Is the Youth Enterprise Fund really meeting its objectives?

What you need to know:

  • Growth of any firm, fund or project heavily depends on it learning its first key lessons after inception. However, the Youth Enterprise Fund seems to be running rudderless.
  • The fact that the position apparently has no security of tenure makes independent decision-making difficult

For the last ten years, youth have been the platform on which politicians have played their dangerous games of control and power, feeding on scraps thrown at them by the political class.

One initiative that was touted as a source of opportunity during this time is the Youth Enterprise Fund.

Since inception, no statistics have been released of how many jobs have been created, or how many firms have grown from nothing to something because of the Fund.

We do not know how many of these jobs are permanent, how many casual.

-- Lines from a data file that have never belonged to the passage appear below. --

/-- R68: an admitted order keeps the law. -/
theorem admitOrder_orderly {dst slab index : Nat} {job : Option Nat} {w : Saw} (f : Nat) (hb : s.Bounded) (ho : s.Orderly)
    (hc : admissionCheck s dst job slab index = none) (hp : s.placement? slab index = some p) (hw : s.saw? dst = some w) :
    (s.admitOrder p dst f).Orderly := by
  obtain ⟨hstations, hbooks⟩ := orderly_iff.1 ho
  obtain ⟨x, hx, hstock, hplanned, hjob, hone⟩ := admissionCheck_spec hc hp
  obtain ⟨hmem, rfl, rfl⟩ := mem_of_placement? hp
  obtain ⟨hslabs, hst, hplacements, hjobs⟩ := admitOrder_tables p dst f s
  let new := newOrder p dst f (advance32 s.admissionCounter)
  obtain ⟨st₀, hst₀, hsaw₀⟩ := Option.bind_eq_some_iff.1 hw
  obtain ⟨hmem₀, haddr₀⟩ := findBy_some _ hst₀
  have hsaw {st : Station} (hst : st ∈ s.stations) (ha : st.address = dst) : st.saw = some w :=
    (queueOf_of_saw hb hw hst ha).1
  have hperm : (s.admitOrder p dst f).orders.Perm (new :: s.orders) := by
    rw [orders_eq, orders_eq, hst]
    exact perm_queued hb.stations.1 ⟨st₀, hmem₀, haddr₀⟩ (fun st hst ha => queueOf_queued st (hsaw hst ha) new)
  refine orderly_iff.2 ⟨?_, hslabs ▸ Books.perm (Books.cons hbooks ?_ hone (orderedAt_admitted hmem hplacements) (fun y hy hys e => ?_)
    ?_ ?_ hjobs) hperm⟩
  · rw [hst]
    refine List.forall_mem_map.2 (fun st hmem => ?_)
    split
    · rename_i ha
      obtain ⟨hcarried, hactive, hidle⟩ := stationOrderly_iff.1 (hstations st hmem)
      rw [stationOrderly_iff, queueOf_queued st (hsaw hmem ha) new]
      refine ⟨List.forall_mem_append.2 ⟨hcarried, List.forall_mem_singleton.2 ha.symm⟩, ?_,
        fun hne => List.forall_mem_append.2 ⟨hidle hne, List.forall_mem_singleton.2 (.inl rfl)⟩⟩
      rw [List.countP_append]
      exact hactive
    · exact hstations st hmem
  · rintro ⟨q, hq, hs, hi, hqst⟩
    rw [placement_unique hb.placements hq hmem hs hi, hplanned] at hqst
    cases hqst
  · obtain ⟨hxm, hxid⟩ := findBy_some _ hx
    obtain rfl : y = x := rising_unique Slab.id hb.slabs.1 hy hxm (e.symm.trans hxid.symm)
    rw [not_settled_of_stock hstock] at hys
    cases hys
  · intro n hn
    obtain ⟨j, hj, -⟩ := hjob n hn
    exact ⟨j, findBy_some _ hj⟩
  · intro j hj hn hclosed
    obtain ⟨k, hk, hopen⟩ := hjob j.id hn
    obtain ⟨hkm, hkid⟩ := findBy_some _ hk
    obtain rfl : j = k := rising_unique Job.id hb.jobs.1 hj hkm hkid.symm
    rw [hopen] at hclosed
    cases hclosed

end

end Sys2Proof.Proofs
end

There is no statistical evidence concerning exactly how much of the money given out has been repaid, and at what interest rate. It is not possible to find this information from the Fund's latest progress report.

To me, it's like a worm-hole that has been benefiting the connected. It has failed in its key mandate, which is to grow entrepreneurship in the country.

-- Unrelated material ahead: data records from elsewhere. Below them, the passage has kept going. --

-- ==== Sys2Proof/Proofs/SoundLaws.lean ====
section
/-! SUPPORT. The laws of plans, beds, remnants, geometry, accounts and pieces, each as a statement about the tables it reads:
the pool, the stock as a lookup, the beds as a relation, the orders, the CUT pieces and the jobs. -/

namespace Sys2Proof.Proofs

open Sys2Proof Sys2Proof.Config Sys2Proof.Machine

/-! ## The laws -/

/-- The slab records, by id. -/
abbrev Stock := Nat → Option Slab

/-- The slab has a record that is not settled. -/
abbrev Unsettled (S : Stock) (n : Nat) : Prop := ∃ x, S n = some x ∧ x.state.isSettled = false

/-- The CUT pieces and mitres of a pool. -/
def cutsOf (P : List Placement) : List Placement := P.filter (fun p => decide (p.kind.isPiece = true ∧ p.state = .cut))

/-- A placement stands on a record that is not RESERVED, and only CUT on a settled one. -/
abbrev Home (S : Stock) (p : Placement) : Prop :=
  ∃ x, S p.slab = some x ∧ x.state ≠ .reserved ∧ (x.state.isSettled = true → p.state = .cut) ∧ (p.state = .cut → x.cutMark = true)

/-- The law of plans (R19, R20, R31, R56). -/
structure PlansLaw (P : List Placement) (S : Stock) (O : List CutOrder) : Prop where
  home : ∀ p ∈ P, Home S p
  record : ∀ p ∈ P, p.kind = .remnant ↔ p.remnantSlab ≠ none
  jobless : ∀ p ∈ P, p.kind = .remnant ↔ p.job = none
  matched : ∀ o ∈ O, ∀ p ∈ P, p.slab = o.slab → p.index = o.index → p.kind = o.kind ∧ p.job = o.job

/-- What a record's state says of its bed and its position (R3). -/
abbrev Posed (x : Slab) : Prop :=
  (x.state = .staged → x.bed ≠ none ∧ x.rack = none) ∧ (x.state = .racked → x.bed = none ∧ x.rack ≠ none)
    ∧ (x.state = .received ∨ x.state = .reserved → x.bed = none ∧ x.rack = none)

/-- The two sides of the bed relation (R3). -/
structure Paired (S : Stock) (B : Nat → Nat → Prop) : Prop where
  onBed : ∀ n x, S n = some x → ∀ a, x.bed = some a → B a n
  bedOf : ∀ a n, B a n → ∃ x, S n = some x ∧ x.bed = some a

/-- The law of beds (R3). -/
structure BedsLaw (S : Stock) (B : Nat → Nat → Prop) : Prop where
  paired : Paired S B
  posed : ∀ n x, S n = some x → Posed x

/-- The law of remnants (R31). -/
structure RemnantsLaw (P : List Placement) (S : Stock) : Prop where
  reserves : ∀ p ∈ P, ∀ r, p.remnantSlab = some r → Unsettled S p.slab → ∃ z, S r = some z ∧ z.state = .reserved
  alone : ∀ p ∈ P, ∀ q ∈ P, ∀ r, p.remnantSlab = some r → q.remnantSlab = some r → Unsettled S p.slab → Unsettled S q.slab →
    q.slab = p.slab ∧ q.index = p.index
  named : ∀ n z, S n = some z → z.state = .reserved → ∃ p ∈ P, p.remnantSlab = some n ∧ Unsettled S p.slab

/-- A reserved rectangle lies on its slab, and a piece's meets no defect. -/
abbrev Fits (a : Rect) (x : Slab) (piece : Bool) : Prop :=
  a.x + a.length ≤ x.length ∧ a.y + a.width ≤ x.width ∧ (piece = true → ∀ d ∈ x.defects, a.meets d = false)

/-- The law of geometry (R23). -/
structure FitLaw (P : List Placement) (S : Stock) : Prop where
  apart : ∀ p ∈ P, ∀ q ∈ P, q.slab = p.slab → q.index ≠ p.index → ∀ a, p.reserved = some a → ∀ b, q.reserved = some b →
    a.meets b = false
  within : ∀ p ∈ P, ∀ a, p.reserved = some a → ∀ x, S p.slab = some x → Fits a x p.kind.isPiece

/-- The CUT pieces among `C` on a slab. -/
abbrev piecesOn (C : List Placement) (n : Nat) : List Placement := C.filter (fun p => decide (p.slab = n))

/-- The law of accounts (R115, R131), but for the bound that the geometry gives. -/
structure BasisLaw (C : List Placement) (S : Stock) : Prop where
  settled : ∀ n x, S n = some x → x.state.isSettled = true → x.allocated = x.basis
  provisional : ∀ n x, S n = some x → x.state.isSettled = false → x.allocated = basisShares x (piecesOn C n)

/-- The law of unsettled pieces (R135). -/
structure PiecesLaw (C : List Placement) (S : Stock) (J : List Job) : Prop where
  counted : ∀ j ∈ J, j.unsettled = C.countP (fun p => (S p.slab).any (fun x => !x.state.isSettled) && decide (p.job = some j.id))
  closed : ∀ j ∈ J, j.state = .closed → j.unsettled = 0
  payers : ∀ p ∈ C, Unsettled S p.slab → ∃ j ∈ J, p.job = some j.id

/-- All of them. -/
structure Laws (P : List Placement) (S : Stock) (B : Nat → Nat → Prop) (O : List CutOrder) (J : List Job) : Prop where
  plans : PlansLaw P S O
  beds : BedsLaw S B
  remnants : RemnantsLaw P S
  fit : FitLaw P S
  basis : BasisLaw (cutsOf P) S
  pieces : PiecesLaw (cutsOf P) S J

/-! ## Geometry: areas of rectangles apart (R115) -/

/-- The unit squares of a rectangle. -/
def cells (a : Rect) : Finset (Nat × Nat) := Finset.Ico a.x (a.x + a.length) ×ˢ Finset.Ico a.y (a.y + a.width)

theorem card_cells (a : Rect) : (cells a).card = a.area := by
  unfold cells Rect.area
  rw [Finset.card_product, Nat.card_Ico, Nat.card_Ico, Nat.add_sub_cancel_left, Nat.add_sub_cancel_left]

theorem disjoint_cells {a b : Rect} (h : a.meets b = false) : Disjoint (cells a) (cells b) := by
  refine Finset.disjoint_left.2 (fun c hca hcb => ?_)
  simp only [cells, Finset.mem_product, Finset.mem_Ico] at hca hcb
  have hmeets : a.meets b = true := by
    simp only [Rect.meets, Bool.and_eq_true, decide_eq_true_eq]
    omega
  rw [h] at hmeets
  cases hmeets

/-- Rectangles apart from one another on a slab hold no more than its area. -/
theorem sum_area_le {L W : Nat} (l : List Rect) (hapart : l.Pairwise (fun a b => a.meets b = false))
    (hin : ∀ a ∈ l, a.x + a.length ≤ L ∧ a.y + a.width ≤ W) : (l.map Rect.area).sum ≤ L * W := by
  have hcover : ∀ m : List Rect, (∀ a ∈ m, a ∈ l) → m.Pairwise (fun a b => a.meets b = false) →
      ∃ F : Finset (Nat × Nat), F.card = (m.map Rect.area).sum ∧ (∀ c ∈ F, ∃ a ∈ m, c ∈ cells a) := by
    intro m hm hp
    induction m with
    | nil => exact ⟨∅, rfl, fun c hc => absurd hc (Finset.notMem_empty c)⟩
    | cons a m ih =>
      obtain ⟨ha, hp⟩ := List.pairwise_cons.1 hp
      obtain ⟨F, hcard, hF⟩ := ih (fun b hb => hm b (List.mem_cons_of_mem _ hb)) hp
      have hdisjoint : Disjoint (cells a) F := by
        refine Finset.disjoint_left.2 (fun c hca hcF => ?_)
        obtain ⟨b, hb, hcb⟩ := hF c hcF
        exact Finset.disjoint_left.1 (disjoint_cells (ha b hb)) hca hcb
      refine ⟨cells a ∪ F, ?_, fun c hc => ?_⟩
      · rw [Finset.card_union_of_disjoint hdisjoint, card_cells, hcard, List.map_cons, List.sum_cons]
      · rcases Finset.mem_union.1 hc with hc | hc
        · exact ⟨a, List.mem_cons_self, hc⟩
        · obtain ⟨b, hb, hcb⟩ := hF c hc
          exact ⟨b, List.mem_cons_of_mem _ hb, hcb⟩
  obtain ⟨F, hcard, hF⟩ := hcover l (fun _ h => h) hapart
  have hsub : F ⊆ Finset.range L ×ˢ Finset.range W := by
    intro c hc
    obtain ⟨a, ha, hca⟩ := hF c hc
    obtain ⟨hx, hy⟩ := hin a ha
    simp only [cells, Finset.mem_product, Finset.mem_Ico] at hca
    rw [Finset.mem_product, Finset.mem_range, Finset.mem_range]
    omega
  have hle := Finset.card_le_card hsub
  rwa [hcard, Finset.card_product, Finset.card_range, Finset.card_range] at hle

/-- The shares of a basis by areas that fit in the whole are no more than the basis. -/
theorem sum_shares_le {b T : Nat} (l : List Nat) (h : l.sum ≤ T) : (l.map (fun k => b * k / T)).sum ≤ b := by
  rcases Nat.eq_zero_or_pos T with rfl | hT
  · have hzero : (l.map (fun k => b * k / 0)).sum = 0 := by simp
    omega
  · have hmul : (l.map (fun k => b * k / T)).sum * T ≤ b * l.sum := by
      clear h
      induction l with
      | nil => simp
      | cons k l ih =>
        rw [List.map_cons, List.sum_cons, List.sum_cons, Nat.add_mul, Nat.mul_add]
        exact Nat.add_le_add (Nat.div_mul_le_self _ _) ih
    exact Nat.le_of_mul_le_mul_right (hmul.trans (Nat.mul_le_mul_left b h)) hT

section
variable {s t : State} {P Q : List Placement} {S S' : Stock} {B B' : Nat → Nat → Prop} {O O' : List CutOrder} {J J' : List Job}
  {x y z : Slab} {p q : Placement} {n : Nat}

/-- The shares of some of a slab's placements are no more than its basis. -/
theorem basisShares_le (hl : PlacementsLegal P) (h : FitLaw P S) (hx : S n = some x) {T : List Placement} (hT : T.Sublist P)
    (hs : ∀ p ∈ T, p.slab = n) : basisShares x T ≤ x.basis := by
  have hareas : (T.map Placement.area).sum ≤ x.length * x.width := by
    have hrects : (T.map Placement.area).sum = ((T.filterMap Placement.reserved).map Rect.area).sum := by
      clear hs hT
      induction T with
      | nil => rfl
      | cons p T ih =>
        rw [List.map_cons, List.sum_cons, List.filterMap_cons]
        unfold Placement.area at ih ⊢
        cases p.reserved with
        | none => rw [ih, Nat.zero_add]
        | some a => rw [List.map_cons, List.sum_cons, ih]
    rw [hrects]
    refine sum_area_le _ ?_ (fun a ha => ?_)
    · rw [List.pairwise_filterMap]
      have hapart : T.Pairwise (fun a b => ¬ (a.slab = b.slab ∧ a.index = b.index)) := (placements_apart hl).sublist hT
      refine hapart.imp_of_mem (fun {p q} hp hq hne a ha b hb => ?_)
      have hslab : q.slab = p.slab := (hs q hq).trans (hs p hp).symm
      exact h.apart p (hT.subset hp) q (hT.subset hq) hslab (fun e => hne ⟨hslab.symm, e.symm⟩) a ha b hb
    · obtain ⟨p, hp, ha⟩ := List.mem_filterMap.1 ha
      obtain ⟨hX, hY, -⟩ := h.within p (hT.subset hp) a ha x (hs p hp ▸ hx)
      exact ⟨hX, hY⟩
  have hle := sum_shares_le (b := x.basis) (T.map Placement.area) hareas
  rw [List.map_map] at hle
  exact hle

/-- An account that the laws hold is within its basis. -/
theorem allocated_le (hl : PlacementsLegal P) (hf : FitLaw P S) (hb : BasisLaw (cutsOf P) S) (hx : S n = some x) :
    x.allocated ≤ x.basis := by
  cases hs : x.state.isSettled with
  | true => exact (hb.settled n x hx hs).le
  | false =>
    rw [hb.provisional n x hx hs]
    refine basisShares_le hl hf hx (List.filter_sublist.trans List.filter_sublist) (fun p hp => ?_)
    exact of_decide_eq_true (List.mem_filter.1 hp).2

/-! ## The laws and the model's -/

theorem unsettled_iff : s.unsettled n = true ↔ Unsettled s.slab? n := by
  unfold State.unsettled
  simp [Option.any_eq_true]

theorem mem_slabs_iff (hb : s.Bounded) : x ∈ s.slabs ↔ s.slab? x.id = some x :=
  ⟨fun h => findBy_eq Slab.id hb.slabs.1 h, fun h => (findBy_some _ h).1⟩

theorem forall_slabs (hb : s.Bounded) {C : Nat → Slab → Prop} : (∀ x ∈ s.slabs, C x.id x) ↔ ∀ n x, s.slab? n = some x → C n x := by
  constructor
  · intro h n x hx
    obtain ⟨hmem, rfl⟩ := findBy_some _ hx
    exact h x hmem
  · exact fun h x hx => h x.id x ((mem_slabs_iff hb).1 hx)

theorem bedded_iff_saw (hb : s.Bounded) {a n : Nat} : Bedded s a n ↔ ∃ w, s.saw? a = some w ∧ w.bed = some n := by
  constructor
  · rintro ⟨st, hst, rfl, w, hw, hbed⟩
    refine ⟨w, ?_, hbed⟩
    unfold State.saw? State.station?
    rw [findBy_eq Station.address hb.stations.1 hst]
    exact hw
  · rintro ⟨w, hw, hbed⟩
    obtain ⟨st, hst, hsaw⟩ := Option.bind_eq_some_iff.1 hw
    obtain ⟨hmem, haddr⟩ := findBy_some _ hst
    exact ⟨st, hmem, haddr, w, hsaw, hbed⟩

/-- A saw holds one slab. -/
theorem bedded_unique (hb : s.Bounded) {a m : Nat} (h : Bedded s a n) (k : Bedded s a m) : n = m := by
  obtain ⟨w, hw, hn⟩ := (bedded_iff_saw hb).1 h
  obtain ⟨v, hv, hm⟩ := (bedded_iff_saw hb).1 k
  rw [hw] at hv
  cases hv
  exact Option.some.inj (hn.symm.trans hm)

theorem plansKept_iff : s.PlansKept ↔ PlansLaw s.placements s.slab? s.orders := by
  unfold State.PlansKept
  constructor
  · rintro ⟨hp, hm⟩
    exact ⟨fun p h => (hp p h).1, fun p h => (hp p h).2.1, fun p h => (hp p h).2.2, hm⟩
  · intro h
    exact ⟨fun p hp => ⟨h.home p hp, h.record p hp, h.jobless p hp⟩, h.matched⟩

theorem bedsAgree_iff (hb : s.Bounded) : s.BedsAgree ↔ BedsLaw s.slab? (Bedded s) := by
  have hpaired : (∀ st ∈ s.stations, ∀ w ∈ st.saw, ∀ n ∈ w.bed, ∃ x ∈ s.slab? n, x.bed = some st.address)
      ↔ ∀ a n, Bedded s a n → ∃ x, s.slab? n = some x ∧ x.bed = some a := by
    constructor
    · rintro h a n ⟨st, hst, rfl, w, hw, hbed⟩
      exact h st hst w hw n hbed
    · intro h st hst w hw n hbed
      exact h st.address n ⟨st, hst, rfl, w, hw, hbed⟩
  have hon : (∀ x ∈ s.slabs, ∀ a ∈ x.bed, ∃ w ∈ s.saw? a, w.bed = some x.id)
      ↔ ∀ n x, s.slab? n = some x → ∀ a, x.bed = some a → Bedded s a n :=
    (forall_slabs hb (C := fun n x => ∀ a ∈ x.bed, ∃ w ∈ s.saw? a, w.bed = some n)).trans
      (forall₅_congr (fun _ _ _ _ _ => (bedded_iff_saw hb).symm))
  unfold State.BedsAgree
  rw [hon, hpaired, forall_slabs hb (C := fun _ x => Posed x)]
  exact ⟨fun ⟨h1, h2, h3⟩ => ⟨⟨h1, h2⟩, h3⟩, fun ⟨⟨h1, h2⟩, h3⟩ => ⟨h1, h2, h3⟩⟩

theorem remnantsAgree_iff (hb : s.Bounded) : s.RemnantsAgree ↔ RemnantsLaw s.placements s.slab? := by
  unfold State.RemnantsAgree
  rw [forall_slabs hb (C := fun n z => z.state = .reserved → ∃ p ∈ s.placements, p.remnantSlab = some n ∧ s.unsettled p.slab = true)]
  simp only [unsettled_iff]
  constructor
  · rintro ⟨hp, hz⟩
    exact ⟨fun p h r hr hu => (hp p h r hr hu).1, fun p h q hq r hpr hqr hpu hqu => (hp p h r hpr hpu).2 q hq hqr hqu, hz⟩
  · intro h
    exact ⟨fun p hp r hr hu => ⟨h.reserves p hp r hr hu, fun q hq hqr hqu => h.alone p hp q hq r hr hqr hu hqu⟩, h.named⟩

theorem plansFit_iff : s.PlansFit ↔ FitLaw s.placements s.slab? := by
  constructor
  · intro h
    exact ⟨fun p hp q hq hs hi a ha b hb => (h p hp a ha).1 q hq hs hi b hb, fun p hp a ha x hx => (h p hp a ha).2 x hx⟩
  · exact fun h p hp a ha => ⟨fun q hq hs hi b hb => h.apart p hp q hq hs hi a ha b hb, fun x hx => h.within p hp a ha x hx⟩

theorem basisAccounted_iff (hb : s.Bounded) (hf : FitLaw s.placements s.slab?) :
    s.BasisAccounted ↔ BasisLaw (cutsOf s.placements) s.slab? := by
  have hpieces (n : Nat) : s.placements.filter (fun p => decide (p.slab = n ∧ p.kind.isPiece = true ∧ p.state = .cut))
      = piecesOn (cutsOf s.placements) n := by
    unfold piecesOn cutsOf
    rw [List.filter_filter]
    exact List.filter_congr (fun p _ => Bool.decide_and _ _)
  unfold State.BasisAccounted
  simp only [hpieces]
  rw [forall_slabs hb (C := fun n x => x.allocated ≤ x.basis ∧ (x.state.isSettled = true → x.allocated = x.basis)
    ∧ (x.state.isSettled = false → x.allocated = ((piecesOn (cutsOf s.placements) n).map (fun p =>
        x.basis * p.area / (x.length * x.width))).sum))]
  constructor
  · intro h
    exact ⟨fun n x hx => (h n x hx).2.1, fun n x hx => (h n x hx).2.2⟩
  · exact fun h n x hx => ⟨allocated_le hb.placements hf h hx, h.settled n x hx, h.provisional n x hx⟩

theorem piecesCounted_iff : s.PiecesCounted ↔ PiecesLaw (cutsOf s.placements) s.slab? s.jobs := by
  have hcount (j : Job) : s.placements.countP (fun p => (p.kind.isPiece && decide (p.state = .cut) && s.unsettled p.slab)
        && decide (p.job = some j.id))
      = (cutsOf s.placements).countP (fun p => (s.slab? p.slab).any (fun x => !x.state.isSettled) && decide (p.job = some j.id)) := by
    unfold cutsOf
    rw [List.countP_filter]
    refine List.countP_congr (fun p _ => ?_)
    simp only [State.unsettled, Bool.and_eq_true, decide_eq_true_eq]
    tauto
  unfold State.PiecesCounted
  simp only [hcount]
  constructor
  · rintro ⟨hj, hp⟩
    refine ⟨fun j h => (hj j h).1, fun j h => (hj j h).2, fun p h hu => ?_⟩
    obtain ⟨hmem, hcut⟩ := List.mem_filter.1 h
    obtain ⟨hk, hst⟩ := of_decide_eq_true hcut
    refine hp p hmem ?_
    rw [hk, decide_eq_true hst, unsettled_iff.2 hu]
    rfl
  · intro h
    refine ⟨fun j hj => ⟨h.counted j hj, h.closed j hj⟩, fun p hp hc => ?_⟩
    rw [Bool.and_eq_true, Bool.and_eq_true] at hc
    obtain ⟨⟨hk, hst⟩, hu⟩ := hc
    exact h.payers p (List.mem_filter.2 ⟨hp, decide_eq_true ⟨hk, of_decide_eq_true hst⟩⟩) (unsettled_iff.1 hu)

theorem sound_iff (hb : s.Bounded) : s.Sound ↔ Laws s.placements s.slab? (Bedded s) s.orders s.jobs := by
  constructor
  · intro h
    have hf := plansFit_iff.1 h.fit
    exact ⟨plansKept_iff.1 h.plans, (bedsAgree_iff hb).1 h.beds, (remnantsAgree_iff hb).1 h.remnants, hf,
      (basisAccounted_iff hb hf).1 h.basis, piecesCounted_iff.1 h.pieces⟩
  · intro h
    exact ⟨plansKept_iff.2 h.plans, (bedsAgree_iff hb).2 h.beds, (remnantsAgree_iff hb).2 h.remnants, plansFit_iff.2 h.fit,
      (basisAccounted_iff hb h.fit).2 h.basis, piecesCounted_iff.2 h.pieces⟩

end

end Sys2Proof.Proofs
end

By now I would have expected to see empirical evidence ‎on the growth of youth SMEs, in terms of how many per district or per sector, and how many businesses are individually owned or group owned.

SEEMINGLY RUDDERLESS

Growth of any firm, fund or project heavily depends on it learning its first key lessons after inception. However, the Youth Enterprise Fund seems to be running rudderless.

This is not only dangerous, but the very essence of corruption, given that the money used comes from public funds.

The dismissal of Gor Selemang’o and his replacement with Bruce Odhiambo seems to confirm that the position of the Chairman is political. This raises accountability issues given that the holder of the office will ostensibly be serving the interests of his or her appointing authority and not the youth as should be the case. The fact that the position apparently has no security of tenure makes independent decision-making difficult

The fund has the chance to reduce youth unemployment and under-employment, and inject much-needed support for entrepreneurial ventures in key sectors like manufacturing, agriculture and support service industries, creating an additional two million jobs annually, all permanent.

But are those in charge aware of this? Do they even care, or is the Fund just a carrot to dangle before the youth when the political class needs them to run around throwing stones at their opponents?